Jaguar’s First Mid-Engined Racer Is Reborn – And It’s Road Legal
A tiny Scottish racing team has brought the spirit of the legendary Jaguar XJ13 back to life after 50 years in a new, ultra-exclusive and V12-powered racer you can drive on the road.
The Ecurie Ecosse LM69 is an all-new, all-modern remake of a car that could have taken the late 1960s Le Mans racing war to new heights – but sadly didn’t. Jaguar’s first mid-engined car was ultimately shelved and forgotten about despite vast potential in the hands of the small Scottish racing team that had piloted Jaguar D-types to two Le Mans victories in the 1950s.
But now the car that never was is finally here, revived by Ecurie Ecosse as a 5.0-litre V12-powered, composite-bodied recreation that channels all of the aggression and speed that the planned 1969 Jaguar XJ13 would have brought to the endurance racing fight with Ford, Ferrari and Porsche.
Built exclusively with design details and technologies that entered motorsport no later than 1969, albeit with the benefit of 50 years’ worth of extra development behind them, the LM69 is lighter than the original XJ13 prototype that Ecurie Ecosse was so captivated by during a visit to Jaguar’s Browns Lane factory in 1967. There are no driver aids – not even traction control – so the LM69 can effectively mimic the howling experience of the car that should have arrived 50 years ago.

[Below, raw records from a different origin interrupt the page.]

/-- O8. The frames the codec builds are the wire rows of the table, well formed, trailer included
(30_encoding.md R101 to R103). -/
def Obligations.CodecFramesAreWireRows : Prop :=
  (∀ st addr, ∃ c, decode (.frame (buildRead st addr)) = .ok (.wireReadReq st addr c)
      ∧ (Instr.wireReadReq st addr c).wellFormed = true) ∧
  (∀ st addr v, ∃ c, decode (.frame (withTrailer (bodyWrite st addr [v]))) = .ok (.wireWrite1 st addr v c)
      ∧ (Instr.wireWrite1 st addr v c).wellFormed = true) ∧
  (∀ st addr p v a d i t, ∃ c,
      decode (.frame (withTrailer (bodyWrite st addr [p, v, a, d, i, t])))
          = .ok (.wireWriteDd st addr p v a d i t c)
        ∧ (Instr.wireWriteDd st addr p v a d i t c).wellFormed = true) ∧
  (∀ addr vals, 1 < vals.length → vals.length ≤ 60 → vals.length ≠ 6 → ∃ c,
      decode (.frame (withTrailer (bodyWrite 0#8 addr vals))) = .ok (.wireWriteBatch addr vals c)
        ∧ (Instr.wireWriteBatch addr vals c).wellFormed = true)

/-! ## The CRC engine -/

/-- O9. `crc_step` is the loop of 40_crc.md R130, with its three examples. -/
def Obligations.CrcStepIsTheShiftLoop : Prop :=
  (∀ (c : Half) (b : Byte),
    (crcStep c b).toNat =
      (fun x : Nat => if x % 2 = 1 then x / 2 ^^^ 0xA001 else x / 2)^[8] (c.toNat ^^^ b.toNat)) ∧
  crcStep 0xFFFF#16 0x00#8 = 0x40BF#16 ∧ crcStep 0xFFFF#16 0x01#8 = 0x807E#16
    ∧ crcStep 0x0000#16 0x01#8 = 0xC0C1#16

/-- O10. The residue property: a byte sequence followed by its own trailer has the CRC 0. -/
def Obligations.CrcResidueIsZero : Prop :=
  ∀ m : List Byte, crc16 (frameOf m) = 0x0000#16

/-- O11. CRC.INIT (40_crc.md R132): its word and no other, its effect, its frame, and the example. -/
def Obligations.CrcInitResult : Prop :=
  (∀ w, decode (.command w) = .ok .crcInit ↔ w = 0x01000000#32) ∧ RefusesOtherWords 0x01 0 true ∧
  ∀ s : State, exec .crcInit s = .next { s with crcReg := 0xFFFF#16 }
    ∧ ({ s with crcReg := 0xFFFF#16 } : State).hostRead 0x008#12 = 0x0000FFFF#32

/-- O12. CRC.FEED (40_crc.md R133): its word and no other, its effect, which reads `ARG0[7:0]` alone, its frame;
feeding the trailer of what was fed leaves 0. -/
def Obligations.CrcFeedResult : Prop :=
  (∀ w, decode (.command w) = .ok .crcFeed ↔ w = 0x02000000#32) ∧ RefusesOtherWords 0x02 0 true ∧
  (∀ s : State, exec .crcFeed s
    = .next { s with crcReg := crcStep s.crcReg (BitVec.ofNat 8 (s.args.arg0.toNat % 256)) }) ∧
  ∀ c : Half, crcStep (crcStep c (byteOf c.toNat 0)) (byteOf c.toNat 1) = 0x0000#16

/-- O13. Feeding a byte extends the CRC by that byte, so feeding byte by byte from 0xFFFF computes `crc16`
(40_crc.md R135). -/
def Obligations.CrcFeedExtendsTheCrc : Prop :=
  ∀ (s : State) (m : List Byte), s.crcReg = crc16 m →
    ∃ t, exec .crcFeed s = .next t ∧ t.crcReg = crc16 (m ++ [byteOf s.args.arg0.toNat 0])

/-! ## Commands that queue -/

/-- O14. READ.STATUS and READ.POSITION (43_scheduler.md R230): words, BADCMD, INVADDR first, then QFULL, else a Created
request with the timeout of CFG_TIMEOUT; nothing else changes. -/
def Obligations.ReadCommandsQueueARequest : Prop :=
  ∀ (s : State) (m : Byte) (i : Instr) (k : RegKind) (base : Nat),
    (i, k, base) ∈ [(Instr.readStatus m, RegKind.status, 0x10000000),
      (Instr.readPosition m, RegKind.position, 0x10010000)] →
    (∀ w, decode (.command w) = .ok i ↔ w = wordWithId base m) ∧ RefusesOtherWords 0x10 1 false ∧
    (m = 0#8 ∨ s.params.nMotors < m.toNat → exec i s = .next (flagged s 1)) ∧
    (m ≠ 0#8 → m.toNat ≤ s.params.nMotors → s.pendingReads.length = s.params.rqDepth →
      exec i s = .next (flagged s 2)) ∧
    (m ≠ 0#8 → m.toNat ≤ s.params.nMotors → s.pendingReads.length ≠ s.params.rqDepth →
      exec i s = .next { s with
        pendingReads := s.pendingReads ++
          [{ motorId := m, kind := k, state := .created, ticksWaited := 0#32, timeoutTicks := s.cfgTimeout }] })

/-- O15. The eight RIO commands (41_frame_codec.md R157): words, BADCMD, the mask each writes, QFULL; nothing else
changes. -/
def Obligations.RioCommandsQueueTheirMask : Prop :=
  ∀ (s : State) (id : Byte) (i : Instr) (c : Nat) (mask : Word),
    (i, c, mask) ∈ [(Instr.rioStart id, 0, s.params.rioMask.start), (Instr.rioHome id, 1, s.params.rioMask.home),
      (Instr.rioStop id, 2, s.params.rioMask.stop), (Instr.rioFree id, 3, s.params.rioMask.free),
      (Instr.rioReset id, 4, s.params.rioMask.reset), (Instr.rioJogFwd id, 5, s.params.rioMask.jogFwd),
      (Instr.rioJogBwd id, 6, s.params.rioMask.jogBwd), (Instr.rioClear id, 7, s.params.rioMask.clear)] →
    (∀ w, decode (.command w) = .ok i ↔ w = wordWithId (0x20000000 + 0x10000 * c) id) ∧ RefusesOtherWords 0x20 7 false ∧
    (s.pendingWrites.length ≠ s.params.wqDepth →
      exec i s = .next (queued s (oneValueBody id s.params.addrRio mask))) ∧
    (s.pendingWrites.length = s.params.wqDepth → exec i s = .next (flagged s 2))

/-- O16. NETSEL, JOGSTEPS, JOGSPEED, ORIGIN (41_frame_codec.md R158 to R161): words, BADCMD, ARG0 packed
unchanged, QFULL; nothing else changes. -/
def Obligations.Arg0CommandsQueueArg0 : Prop :=
  ∀ (s : State) (id : Byte) (i : Instr) (op : Nat) (addr : Half),
    (i, op, addr) ∈ [(Instr.netsel id, 0x21, s.params.addrNetsel), (Instr.jogsteps id, 0x22, s.params.addrJogsteps),
      (Instr.jogspeed id, 0x23, s.params.addrJogspeed), (Instr.origin id, 0x24, s.params.addrOrigin)] →
    (∀ w, decode (.command w) = .ok i ↔ w = wordWithId (0x1000000 * op) id) ∧ RefusesOtherWords op 0 false ∧
    (s.pendingWrites.length ≠ s.params.wqDepth →
      exec i s = .next (queued s (oneValueBody id addr s.args.arg0))) ∧
    (s.pendingWrites.length = s.params.wqDepth → exec i s = .next (flagged s 2))

/-- O17. DD (41_frame_codec.md R162): word, BADCMD, the six ARG registers in order, QFULL; nothing else changes. -/
def Obligations.DirectDriveQueuesSixValues : Prop :=
  ∀ (s : State) (id : Byte),
    (∀ w, decode (.command w) = .ok (.dd id) ↔ w = wordWithId 0x25000000 id) ∧ RefusesOtherWords 0x25 0 false ∧
    (s.pendingWrites.length ≠ s.params.wqDepth →
      exec (.dd id) s = .next (queued s (directDriveBody id s.params.addrDd
        s.args.arg0 s.args.arg1 s.args.arg2 s.args.arg3 s.args.arg4 s.args.arg5))) ∧
    (s.pendingWrites.length = s.params.wqDepth → exec (.dd id) s = .next (flagged s 2))

/-- O18. The five BATCH commands (41_frame_codec.md R163): words, BADCMD, a snapshot of the kind's values to station 0,
QFULL; nothing else changes. The buffer has one value per motor, as in every state of a run. -/
def Obligations.BatchCommandsQueueTheBuffer : Prop :=
  ∀ (s : State) (i : Instr) (c : Nat) (addr : Half) (vals : List Word), s.rb.Sized s.params.nMotors →
    (i, c, addr, vals) ∈ [(Instr.batchPos, 0, s.params.addrBatch.pos, s.rb.pos),
      (Instr.batchVel, 1, s.params.addrBatch.vel, s.rb.vel), (Instr.batchMode, 2, s.params.addrBatch.mode, s.rb.mode),
      (Instr.batchAcc, 3, s.params.addrBatch.acc, s.rb.acc), (Instr.batchDec, 4, s.params.addrBatch.dec, s.rb.dec)] →
    (∀ w, decode (.command w) = .ok i ↔ w = BitVec.ofNat 32 (0x26000000 + 0x10000 * c)) ∧ RefusesOtherWords 0x26 4 true ∧
    (s.pendingWrites.length ≠ s.params.wqDepth → exec i s = .next (queued s (batchBody addr vals))) ∧
    (s.pendingWrites.length = s.params.wqDepth → exec i s = .next (flagged s 2))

It sits on wider wheels and tyres than the original but uses a staggeringly beautiful quad-cam V12 that’s visible through a transparent engine cover. If the sight of the 12 stunningly polished carburettors rising from the huge engine block doesn’t make you a little bit excited, you’re on the wrong page.
More tunable modern fuel injection will be an option if owners choose it, but either way the LM69’s track bias doesn’t stop it being fully road legal. Imagine turning up at the supermarket in this…
Although we don’t yet have full details, Edinburgh-based Ecurie Ecosse says the new normally-aspirated engine will be offered in standard 1966 spec displacing between 5.0 and 5.3 litres, but also as an even wilder 7.3-litre version based on the same block but bored and stroked for more power and torque. We’ll keep an eye out for performance figures, but the single XJ13 prototype’s 5.0-litre unit reportedly had 502bhp. The LM69 could have a lot more.
Ecurie Ecosse has updated the LM69’s styling versus the XJ13, which was eventually restored and put on permanent display at the British Motor Museum. There’s a fixed roof and a large rear wing spanning the upper edges of its vast, aerodynamic rear haunches.
Just 25 will be built, all potentially slightly different and all by hand at Ecurie Ecosse’s facility in Redditch, in the English West Midlands. The price is a case of ‘if you have to ask then you probably can’t afford it,’ with a public unveiling scheduled for 6 September at London’s exclusive Concours of Elegance at Hampton Court palace.
Comments
Mmmmmmmmmn tasty 😋
Stunning
I’ve just had a crisis.
The fact that it says 69 just makes it better
That looks and sounds just fantastic. I can’t wait to see this monster in action. Without ANY
Without any driving aids, this is gonna be a challenge to tame it.
69, nice
Ahahaha a man of culture, I see
Nice
I’ve always adored the 60s British cars. They have a charm that only works when created periodically accurate. Many times modern cars recreate these amazing machines from the past only to be left short of the actual sensation the car gave back in the day because of the rules that we have today.
I’d wholehearted take that if I were to have the money to buy it. :)
Lovely
That’s superb, it deserves a place in a museum!